Virginia Health Quality Center
- Industry: Health care
- Founded: 1984; 42 years ago
- Number of employees: 60
- Website: vhqc.org

= Virginia Health Quality Center =

Virginia Health Quality Center (VHQC) was an independent, not-for-profit corporation that primarily focused on health care quality assessment services. Their role was to assess the needs, implement improvements, and evaluate results as it related to how medical care is delivered by health care providers within a targeted geographic area. The VHQC's clients included federal and state agencies, health care providers, managed care organizations, and commercial health insurers in Virginia and throughout the United States.

As the Medicare-contracted Quality Improvement Organization for Virginia, they worked under the guidance of the Centers for Medicare and Medicaid Services (CMS), an agency of the United States Department of Health and Human Services.

==Description==
Established in 1984, VHQC is a 501(c)(3) not-for-profit corporation with clients in both the public and private sectors. The VHQC has more than 60 employees, including physicians, nurses, biostatisticians, health educators and public relations professionals. It was the recipient of the 2002 United States Senate Productivity and Quality Award Plaque for Progress in Performance Excellence, the highest level award bestowed on an organization in Virginia during 2002.

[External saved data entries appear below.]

theorem State.replicaCreate_goes {s : State} {h : Handle} {shard a : Nat} {p : Placed} (hfree : s.freePlace a p.bytes = true)
    (hp : (s.work.placed.find? fun p => p.handle = h && p.shard == shard) = some p) (hw : s.isWeights h = true)
    (hr : s.replicaFits p.bytes = true) (ht : demandWindow < 4 * s.readyTime h.slot h.tensor)
    (hn : ∀ pr e, look s.work.programs h.slot = some pr → pr.plan.find? (·.tensor == h.tensor) = some e → e.replicate ≠ 1) :
    exec (.replicaCreate h shard a) s = .next ((s.copyData p.addr a p.bytes 0).onWork fun w => { w with
      placed := w.placed ++ [{ p with replica := (s.work.placed.filter fun q => q.handle = h && q.shard == shard).length, addr := a }] }) := by
  obtain ⟨pr, hpr⟩ : ∃ pr, look s.work.programs h.slot = some pr := by
    cases hl : look s.work.programs h.slot with
    | some pr => exact ⟨pr, rfl⟩
    | none =>
      unfold State.isWeights at hw
      rw [hl] at hw
      cases hw
  unfold State.isWeights at hw
  rw [hpr, Option.bind_some] at hw
  have hnever : (match pr.plan.find? (·.tensor == h.tensor) with | some e => e.replicate == 1 | none => false) = false := by
    cases he : pr.plan.find? (·.tensor == h.tensor) with
    | none => rfl
    | some e => exact beq_false_of_ne (hn pr e hpr he)
  show execReplicaCreate h shard a s = _
  unfold execReplicaCreate
  rw [hpr, hp]
  dsimp only [Option.bind_some]
  rw [hr, hfree, decide_eq_false (Nat.not_le.mpr ht)]
  refine if_neg ?_
  simp only [Bool.not_true, Bool.or_false, Bool.or_eq_true, not_or]
  refine ⟨?_, ?_⟩
  · intro hb
    exact absurd ((congrArg (fun b => !b) hw).symm.trans hb) (by decide)
  · intro hb
    exact absurd (hnever.symm.trans hb) (by decide)

/-- Settles O27: the time limit by `State.taskTimeLimit_ends`, the other events by their equations above, the moved bytes by
`State.relocate_spec`. -/
theorem taskLimitsAndEpochs : Obligations.TaskLimitsAndEpochs := by
  unfold Obligations.TaskLimitsAndEpochs
  exact ⟨fun id t s ht _ hr he hw => State.taskTimeLimit_ends ht hr he hw, fun id t s ht he hx => State.shadowCopies ht he hx,
    fun e x entries h s hx hc => State.commitAct_acts hx hc, fun h shard a p s hfree => ⟨fun hp hu hc =>
      ⟨_, State.shardMove_goes hfree hp hu hc, rfl, fun hm hi him hf hkv hd => State.relocate_spec hm hi him hf hkv hd⟩,
      fun hp hw hr ht hn => State.replicaCreate_goes hfree hp hw hr ht hn⟩⟩

end Sys2Proof.Machine
end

The VHQC serves as the federally designated quality improvement organization for Virginia, and is one of the many Quality improvement organizations (QIOs) throughout the nation. The VHQC has held the CMS contract to provide quality improvement and Medicare beneficiary outreach services in Virginia since 1984. The VHQC partners with Virginia's health care community to improve patient care for Virginia's 913,886 Medicare beneficiaries in all health care settings, including hospitals, physician offices, nursing homes and home health agencies. The VHQC serves as an advocate for Virginia's Medicare beneficiaries, providing education and handling complaints.

The VHQC provides quality improvement assistance to Virginia's acute care hospitals and more than 700 physicians in a number of clinical topics such as heart failure, pneumonia, stroke, breast cancer and diabetes. In addition, the VHQC conducts many local and national projects that employ quality improvement techniques for at-risk populations.